And yet, had it been asked of him
Where he would rather lay his head,
This spot he would have chosen. Dim
The city's hum drifts o'er his grave,
And green above the hollies wave
Their jagged leaves, as when a boy,
On blissful summer afternoons,
He came to sing the birds his runes,
And tell the river of his joy.
Who dreams that in his wanderings wide
By stern misfortunes tossed and driven,
His soul's electric strands were riven
From home and country? Let betide
What might, what would, his boast, his pride,
Was in his stricken mother-land,
That could but bless and bid him go,
Because no crust was in her hand
To stay her children's need.
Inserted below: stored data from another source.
-- ==== Sys2Proof/Tests/Slice0.lean ====
section
/-! SUPPORT. Tests of the model and, for every statement with hypotheses, a state and operands that meet them. -/
namespace Sys2Proof.Machine.Tests
open Sys2Proof Sys2Proof.Machine

set_option maxRecDepth 100000
set_option synthInstance.maxSize 1000

/-- The reset state with the given fields put. -/
def mkState (l : List (RegField × Nat)) : State := { dev := l.foldl (fun d e => d.put e.1 e.2) Dev.reset }

/-! ### Well-formed commands: one ill-formed term for each check -/

theorem test_wf_refuses_beat : Instr.wf (.beatBoundary 7 0x16 0) = false ∧ Instr.wf (.beatBoundary 7 0x10 256) = false
    ∧ Instr.wf (.beatBoundary 7 0x10 3) = true ∧ Instr.wf (.commitAtEpoch 7 4 (2 ^ 30)) = false
    ∧ Instr.wf (.commitAtEpoch 7 4 9) = true := by decide
theorem test_wf_refuses_samples : Instr.wf (.encSample 7 0 4096 0 []) = false ∧ Instr.wf (.encSample 7 0 0 4096 []) = false
    ∧ Instr.wf (.encSample 7 0 4095 0 []) = true ∧ Instr.wf (.adcConversion 7 4096) = false
    ∧ Instr.wf (.vencSampleRx 7 [0]) = false ∧ Instr.wf (.camLineRx 7 0 0 true [4096]) = false := by decide
theorem test_wf_refuses_masks : Instr.wf (.levRestore 7 256) = false ∧ Instr.wf (.storeReissue 7 256) = false
    ∧ Instr.wf (.storeSeam 7 256) = false ∧ Instr.wf (.storeSeamClr 7 256) = false ∧ Instr.wf (.vrdHclr 7 256) = false
    ∧ Instr.wf (.fireFrameLaunch 7 0 (List.replicate 33 0)) = false ∧ Instr.wf (.ccAckRx 7 0 2 0) = false := by decide
theorem test_wf_refuses_line : Instr.wf (.compressorLineDone 7 [2 ^ 20] [] false) = false
    ∧ Instr.wf (.compressorLineDone 7 [] [64] false) = false ∧ Instr.wf (.compressorLineDone 7 [63] [0] false) = true := by decide
theorem test_wf_refuses_bus : Instr.wf (.busTransaction 7 0 0 0x1000000000 0 0) = false
    ∧ Instr.wf (.busTransaction 7 0 0 0x100000003C 8 0) = false ∧ Instr.wf (.busTransaction 7 0 0 (2 ^ 40) 4 0) = false
    ∧ Instr.wf (.busTransaction 7 0 1 0x1000000000 4 (2 ^ 32)) = false ∧ Instr.wf (.registerWrite 7 0 2 0) = false
    ∧ Instr.wf (.registerWrite 7 0 0x80000 0) = false := by decide
theorem test_wf_refuses_memory_read : Instr.wf (.memoryReadComplete 7 14 0 (2 ^ 40) 0 0 0 0 0 0) = false
    ∧ Instr.wf (.memoryReadComplete 7 14 0 0 (2 ^ 64) 0 0 0 0 0) = false ∧ Instr.wf (.memoryReadComplete 7 14 0 0 0 256 0 0 0 0) = false
    ∧ Instr.wf (.memoryReadComplete 7 14 0 0 0 0 256 0 0 0) = false ∧ Instr.wf (.memoryReadComplete 7 14 0 0 0 0 0 (2 ^ 64) 0 0) = false
    ∧ Instr.wf (.memoryReadComplete 7 14 0 0 0 0 0 0 256 0) = false ∧ Instr.wf (.memoryReadComplete 7 14 0 0 0 0 0 0 0 256) = false := by decide
theorem test_wf_refuses_dram : Instr.wf (.dramRefresh 7 256) = false ∧ Instr.wf (.dramTrainDone 7 (some (8, 0)) []) = false
    ∧ Instr.wf (.dramTrainDone 7 (some (0, 0)) []) = false ∧ Instr.wf (.dramTrainDone 7 none (List.replicate 21 0)) = false
    ∧ Instr.wf (.dramTrack 7 0 128) = false ∧ Instr.wf (.dramTrack 7 0 (-129)) = false ∧ Instr.wf (.dramFchg 7 8) = false
    ∧ Instr.wf (.dramFchgDone 7 (some (1, 20)) []) = false := by decide
theorem test_wf_refuses_others : Instr.wf (.eventAccept 7 0 (2 ^ 40)) = false ∧ Instr.wf (.wearEvaluation 7 []) = false
    ∧ Instr.wf (.wearEvaluation 7 (List.replicate 24 65536)) = false ∧ Instr.wf (.tjSensorCalDone 7 4096) = false
    ∧ Instr.wf (.supplyConvCalDone 7 []) = false ∧ Instr.wf (.supplyConvCalDone 7 (List.replicate 10 65536)) = false := by decide

/-! ### No word spells a command -/

theorem test_no_word_decodes (n w : Nat) : decodeTableWord n w = none := rfl
theorem test_withFetchWord_keeps (s : State) (n w : Nat) : s.withFetchWord n w = s := rfl

/-! ### The spec's worked examples -/

/-- The worked admission of chapter 03: P(1,000) to P(1,002) on press N (R47). -/
theorem test_boundary_press_n : let d := (mkState [(F.LEV_PITCH_PITCH 3, 28409419)]).dev
    (boundary d 3 1000, boundary d 3 1001, boundary d 3 1002) = (433493, 433926, 434360) := by decide
/-- The worked segment of chapter 07: LEFT, k = 1, an escape, 72 bits (R144 to R148, R155). -/
theorem test_segment_press_n : (let r := encodeSegment 8 false [120, 120, 121, 121, 122, 122, 123, 123] [121, 122, 122, 126, 123, 10, 11, 12]
    (r.length, packBits 9 r)) = (72, [0xC0, 0x0E, 0x06, 0x43, 0xCD, 0xFF, 0xFF, 0xE1, 0x90]) := by decide
/-- The line header of the same example with a FILL segment before it (R140 to R142). -/
theorem test_line_header : (encodeLine 8 true [] [] (List.replicate 8 0)).take 4 = [0xBA, 0x00, 0x00, 0x06] := by decide
/-- The worked trims of chapter 10 at θ = 41.5 °C: DT and AG (R226). -/
theorem test_trim_press_n : (trimAt (fun i => if i = 1 then -400 else -1100) 664, trimAt (fun i => if i = 1 then 4260 else 4096) 664)
    = (-855, 4153) := by decide
/-- The worked draw of chapter 10 (R223). -/
theorem test_segment_samples : segSamples 4153 2048 0x00058320 = [1823, 1571, 1317, 1065, 811] := by decide
/-- The worked compensation of chapter 09: tone-corrected values (R192). -/
theorem test_tone_press_n : toneValue (2150 * 2 ^ 26 + 4076 * 2 ^ 38) 2056 = 2138 ∧ toneValue (1980 * 2 ^ 26 + 12 * 2 ^ 38) 2056 = 2000 := by decide
/-- The worked ring time of chapter 11: d = 25 ns, 2^-8 ns (R261). -/
theorem test_ring_delay : (let d := { (mkState [(F.PLAN_STAY_RING_SIZE, 1)]).dev with
      clk := 4422 * 2 ^ 48, stay := { sentAt := [(1, 7, 400 * 256)] } }
    let f : List Byte := [0x10, 0x10, 0x10, 0] ++ List.replicate 20 0 ++ beBytes 4 (3972 * 256) ++ beBytes 2 7
    (stayMeasure 1 f d).getI F.STAY_DELAY_W_D) = 25 * 256 := by decide
/-- The worked address of chapter 14: bank group 6, bank 3, subchannel B, rank 0, row 1,024; one row on, bank group 7 (R324). -/
theorem test_dram_decode : let d := (mkState [(F.DRAMC_CFG_RANKS, 1), (F.DRAMC_CFG_WIDTH, 0)]).dev
    (dramBankRow d 0x1020001F40, dramBankRow d 0x1020081F40) = ((3 + 4 * 6 + 64, 1024), (3 + 4 * 7 + 64, 1025)) := by decide
/-- The worked address hash of chapter 14 (R336). -/
theorem test_address_hash : addressHash 0x1020001F40 = 0xED ∧ addressHash 0x1020081F40 = 0xEC := by decide
/-- The worked head life of chapter 17: L, L90 and WEAR_USED (R393). -/
theorem test_head_life : (let x := forecast 40000000000 100000006144 { r := 90000000, s2 := 144000000000000 }
    (x.l, x.l90, x.used)) = (666, 569, 26214) := by decide

def encW : State :=
  let s := mkState [(F.ENC_CFG_SRC 0, 3), (F.ENC_CFG_FILT 0, 0), (F.ENC_CFG_IDX_MODE 1, 1), (F.ENC_CFG_SRC 1, 1), (F.ENC_IDX_LO_VALUE 0, 7)]
  { s with dev := (s.dev.setEnc 0 { x := 41, qd := 1 }).setEnc 1 { x := 5, phi := 10, phiSeen := true } }
def encX : State := { encW with dev := (encW.dev.put (F.ENC_CFG_IDX_MODE 0) 1).setEnc 0 { x := 41, qd := 1, edge := true } }
theorem witness_PositionSamples : Ready encW ∧ PositionAlone encW ∧ encFaulty encW.dev 0 = false
    ∧ encFaulty encW.dev 1 = false ∧ encW.dev.get (F.ENC_CFG_FAULT_N 0) ≠ 0 ∧ encW.dev.get (F.ENC_CFG_FAULT_N 1) ≠ 0
    ∧ encW.dev.get (F.ENC_CFG_SRC 0) = 3 ∧ LevelsTaken encW 0 ∧ (encW.dev.enc 0).qdBad = false ∧ (encW.dev.enc 0).edge = false
    ∧ (encW.dev.enc 0).x + (encW.dev.enc 0).qd = 42 ∧ encW.dev.get (F.ENC_CFG_SRC 1) = 1 ∧ (encW.dev.enc 1).phiSeen = true
    ∧ 16 * ((0x800 % 4096 : Nat) - (encW.dev.get (F.ENC_ADC_OFS_SIN_OFS 1) : Int)) - pairCorr encW.dev 0 0 = 0
    ∧ 16 * ((0xC00 % 4096 : Nat) - (encW.dev.get (F.ENC_ADC_OFS_COS_OFS 1) : Int)) - pairCorr encW.dev 0 1 = 16384
    ∧ 256 * (encW.dev.get (F.ENC_AMP_AMIN 1) : Int) ^ 2 ≤ 16384 ^ 2 ∧ 16384 ^ 2 ≤ 256 * (encW.dev.get (F.ENC_AMP_AMAX 1) : Int) ^ 2
    ∧ (refSamples (encW.dev.get (F.ENC_CFG_FILT 1)) [false, false] (encW.dev.enc 1)).edge = false
    ∧ ((phase 0 16384 + 1024 - (encW.dev.enc 1).phi + 512) % 1024 : Nat) - 512 = (-10 : Int) := by decide
theorem witness_PositionSamples_index : Ready encX ∧ PositionAlone encX ∧ encFaulty encX.dev 0 = false
    ∧ encX.dev.get (F.ENC_CFG_FAULT_N 0) ≠ 0 ∧ encX.dev.get (F.ENC_CFG_SRC 0) = 3 ∧ (encX.dev.enc 0).edge = true
    ∧ encX.dev.get (F.ENC_CFG_IDX_MODE 0) = 1 ∧ 0 < (encX.dev.enc 0).qd ∧ (encX.dev.enc 0).x = 41
    ∧ LevelsTaken encX 0 ∧ countMin < indexValue encX.dev 0 ∧ indexValue encX.dev 0 < countMax
    ∧ (∀ p, p < 8 → (encX.dev.plane p).assigns = []) := by decide
theorem witness_TrackingFilter : ((Dev.reset).enc 0).restart = true
    ∧ ((Dev.reset.setEnc 0 { x := 3, restart := false }).enc 0).restart = false := by decide

/-- Unit 0 reads QD[0], whose balls show the levels `l`. -/
def qdW (l filt : Nat) : State :=
  { encW with dev := { encW.dev.put (F.ENC_CFG_FILT 0) filt with qdIn := cellSet 0 [] 0 l } }
theorem witness_QuadratureTransitions : Ready (qdW 1 0) ∧ PositionSteady (qdW 1 0) ∧ (qdW 1 0).dev.get (F.ENC_CFG_SRC 0) = 3
    ∧ (qdW 1 0).dev.get (F.ENC_CFG_SRC 1) ≠ 3 ∧ ((qdW 1 0).dev.elapse 7).fastSample = 2 ∧ qdLevels (qdW 1 0).dev 0 = 1
    ∧ ((qdW 1 0).dev.enc 0).qdAt = 0 ∧ ((qdW 1 0).dev.enc 0).a = false ∧ ((qdW 1 0).dev.enc 0).b = false
    ∧ ((qdW 1 0).dev.enc 0).accAt = 0 ∧ (if bit 1 0 = ((qdW 1 0).dev.enc 0).a then (0 : Nat) else 5) = 5
    ∧ ((qdW 1 0).dev.enc 0).x + ((qdW 1 0).dev.enc 0).qd + 1 = 43 ∧ ((qdW 1 0).dev.elapse 0).fastSample = 0 := by decide
theorem witness_QuadratureTransitions_rest : Ready (qdW 2 3) ∧ PositionSteady (qdW 2 3) ∧ ((qdW 2 3).dev.elapse 15).fastSample = 3
    ∧ (qdW 2 3).dev.get (F.ENC_CFG_FILT 0) = 3 ∧ Ready (qdW 0 0) ∧ LevelsTaken (qdW 0 0) 0
    ∧ Ready (qdW 3 0) ∧ PositionSteady (qdW 3 0) ∧ ((qdW 3 0).dev.enc 0).qdAt + (qdW 3 0).dev.get (F.ENC_CFG_FILT 0) < 2
    ∧ (∀ p ∈ activePlanes (qdW 3 0).dev, sourceInUse (qdW 3 0).dev p ≠ 0) ∧ encFaulty (qdW 3 0).dev 0 = false
    ∧ ((qdW 3 0).dev.enc 0).pa = none ∧ ((qdW 3 0).dev.enc 0).pb = none := by decide

def encF : State :=
  let s := mkState [(F.ENC_CFG_SRC 0, 3), (F.ENC_STAT_FAULT 1, 1), (F.ENC_STAT_FAULT 0, 1), (F.ENC_STAT_FCODE 0, 2)]
  { s with dev := s.dev.setEnc 0 { x := 41, goodRun := 20 } }
/-- A plan that enables plane 0, whose primary is unit 0, is in force. -/
def encP : State :=
  let s := mkState [(F.PLAN_CHK_ACTIVE, 1), (F.ENC_CFG_SRC 0, 3)]
  let d := s.dev.put (F.PLAN_PLANE_A_EN 0) 1
  { s with dev := { s.dev with versions := [{ plan := true, cfg := { regs := [(R.PLAN_PLANE_A 0, d.reg (R.PLAN_PLANE_A 0))] } }] } }
def encM : State := mkState [(F.ENC_CFG_SRC 0, 3), (F.ENC_IDX_HI_VALUE 0, 0x8000)]
def encV : State :=
  let s := mkState [(F.ENC_CFG_SRC 0, 3), (F.LEV_STAT_FB_ACTIVE 2, 1)]
  { s with dev := s.dev.setEnc 0 { x := 41, valid := true } }
theorem witness_EncoderControls : Ready encF ∧ encFaulty encF.dev 0 = true
    ∧ encF.dev.get (F.ENC_CFG_FAULT_N 0) ≤ (encF.dev.enc 0).goodRun ∧ encFaulty encF.dev 1 = true
    ∧ (encF.dev.enc 1).goodRun < encF.dev.get (F.ENC_CFG_FAULT_N 1) ∧ encF.dev.get (F.PG_FAULT_VALID 6) = 0
    ∧ LevelsTaken encF 0 ∧ LevelsTaken encF 1 ∧ (encF.dev.enc 0).qdBad = false ∧ PositionSteady encF
    ∧ (∀ p, p < 8 → sourceInUse encF.dev p = 0 → (encF.dev.plane p).assigns = [])
    ∧ countMin < indexValue encF.dev 0 ∧ indexValue encF.dev 0 < countMax
    ∧ boundToPlan encF.dev 0 = false := by decide
theorem witness_EncoderControls_rest : Ready encM ∧ boundToPlan encM.dev 0 = false ∧ LevelsTaken encM 0 ∧ PositionSteady encM ∧ encFaulty encM.dev 0 = false
    ∧ (∀ p, p < 8 → sourceInUse encM.dev p = 0 → (encM.dev.plane p).assigns = []) ∧ indexValue encM.dev 0 = countMin
    ∧ Ready encP ∧ boundToPlan encP.dev 0 = true ∧ encP.dev.get (F.PG_FAULT_VALID 5) = 0
    ∧ Ready encV ∧ encV.dev.planActive = false
    ∧ (sourceTrack (encV.dev.elapse 7) (encV.dev.get (F.LEV_CFG_PRI 2))).isSome = true := by decide

def vencBs (dom : Nat) : List Byte := [1#8, 8#8, BitVec.ofNat 8 dom] ++ List.replicate 29 3#8
def vencW : State := mkState [(F.TIME_DOM_CFG_DOMAIN 1, 9), (F.ENC_CFG_SRC 0, 3), (F.PLAN_CHK_ACTIVE, 1), (F.PLAN_STAY_EN, 1)]
def vencI : State := { vencW with dev := { vencW.dev with vencIdle := 70000 } }
def vencA : State := mkState [(F.TIME_DOM_CFG_DOMAIN 1, 9)]
def vencS : State := { vencA with dev := { vencA.dev with vencSeqs := [0x03030303] } }
theorem witness_PublishedPosition : Ready vencA ∧ PositionAlone vencA ∧ vencA.dev.get F.TIME_CTL_SRC = 0
    ∧ vencA.dev.get (F.TIME_DOM_STAT_ACTIVE 1) = 0 ∧ vencA.dev.get (F.TIME_DOM_CFG_DOMAIN 0) = 0
    ∧ vencA.dev.get (F.TIME_DOM_CFG_DOMAIN 1) = 9 ∧ (vencBs 9).length = 32 ∧ byteAt (vencBs 9) 0 = 1
    ∧ byteAt (vencBs 9) 2 = 9 ∧ byteAt (vencBs 0) 2 = 0 ∧ byteAt (vencBs 7) 2 = 7
    ∧ vencA.dev.vencSeqs.contains (beAt (vencBs 9) 4 4) = false ∧ vencS.dev.vencSeqs.contains (beAt (vencBs 9) 4 4) = true
    ∧ Ready vencI ∧ vencMonitored vencI.dev = true ∧ vencI.dev.get F.VENC_STAT_LOST = 0
    ∧ vencI.dev.get F.VENC_CFG_TMO ≤ vencI.dev.vencIdle ∧ vencI.dev.get F.PLAN_STAY_PUBLISHER = 0
    ∧ (∀ p, p < 8 → vencI.dev.get (F.LEV_CFG_FB_EN p) = 0 ∧ sourceInUse vencI.dev p ≠ 2
        ∧ sourceFailed vencI.dev (sourceInUse vencI.dev p) = false ∧ holdsCause vencI.dev p causeEncoder = false) := by decide

def syncMsg (typ dom : Nat) : List Byte :=
  [BitVec.ofNat 8 typ, 2#8, 0#8, 44#8, BitVec.ofNat 8 dom] ++ List.replicate 35 0#8 ++ [1#8, 0#8, 0#8, 9#8]
def ptpW : State :=
  let s := mkState [(F.TIME_DOM_CFG_EN 1, 1), (F.TIME_DOM_CFG_DOMAIN 1, 9), (F.TIME_DOM_CFG_P2P 1, 1), (F.TIME_DOM_CFG_QUAL_N 1, 1),
    (F.ETH_LINK_LINK_UP 0, 1), (F.PG_CTL_EN 0x0A, 1)]
  { s with dev := s.dev.setDom 1 { mpd := some 100 } }
theorem witness_SyncMeasuresTheStandbyDomain : Ready ptpW ∧ 44 ≤ (syncMsg 0 9).length ∧ byteAt (syncMsg 0 9) 1 % 16 = 2
    ∧ ptpW.dev.get (F.TIME_DOM_CFG_EN 1) = 1 ∧ ptpW.dev.get (F.TIME_DOM_CFG_DOMAIN 1) = byteAt (syncMsg 0 9) 4
    ∧ ptpW.dev.get (F.TIME_DOM_CFG_DOMAIN 0) ≠ byteAt (syncMsg 0 9) 4 ∧ byteAt (syncMsg 0 9) 0 % 16 = 0
    ∧ bit (byteAt (syncMsg 0 9) 6) 1 = false ∧ ptpW.dev.get (F.TIME_DOM_CFG_PORT 1) = 0
    ∧ beAt (syncMsg 0 9) 20 10 = parentOf ptpW.dev 1 ∧ actDom ptpW.dev = 0 ∧ ptpW.dev.get F.TIME_CTL_REVERT = 0
    ∧ ptpW.dev.get F.TIME_STAT_HOLDOVER = 0 ∧ (ptpW.dev.dom 1).mpd = some 100
    ∧ byteAt (syncMsg 2 9) 0 % 16 = 2 ∧ ptpW.dev.get (F.TIME_DOM_CFG_P2P 1) = 1
    ∧ ptpW.dev.get (F.TIME_DOM_CFG_TRANSPORT 1) ≤ 2 ∧ SendsNow ptpW 0 := by decide

def servoW : Dev := (Dev.reset.put F.TIME_CTL_SERVO_EN 1).put F.TIME_SLEW_STEP_THR 1
theorem witness_ClockServo : servoW.get F.TIME_CTL_SERVO_EN = 1 ∧ servoW.get F.TIME_STAT_HOLDOVER = 0
    ∧ servoW.planActive = false ∧ servoW.tm.noStep = false ∧ (5 : Int).natAbs ≤ servoW.get F.TIME_SLEW_STEP_THR * 10 * 2 ^ 16
    ∧ servoW.get F.TIME_SLEW_STEP_THR * 10 * 2 ^ 16 < (655361 : Int).natAbs
    ∧ (Dev.reset.put F.TIME_STAT_HOLDOVER 1).get F.TIME_STAT_HOLDOVER = 1 := by decide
We know
The mystic cable sank too deep
For surface storm or stress to strain,
Or from his answering heart to keep
The spark from flashing back again.
Think of the thousand mellow rhymes,
The pure idyllic passion-flowers,
Wherewith, in far-gone, happier times,
He garlanded this South of ours.
Provencal-like, he wandered long,
And sang at many a stranger's board,
The tenderest pathos through his song.
We owe the poet praise and tears,
Whose ringing ballad sends the brave,
Bold Stuart riding down the years.
What have we given him? Just a grave!
Oh my! . . . a tug at the heart strings. Thank you . . . again.
I'm so glad you found them. I should have posted to your post but I was in a hurry and hoped you'd know. :-)
Good afternoon everyone! Due to server problems this morning, I wasnt able to access the internet until now.
Thanks for this great thread on Jeb Stuart. I recall reading about him from a book I checked out in elementary school. It was a fascinating read & I think of him as a heroic figure comparable to Gen. R.E. Lee.
Sheridan breaks away from the Marx Brothers farce with Meade to enact a bold plan of his own.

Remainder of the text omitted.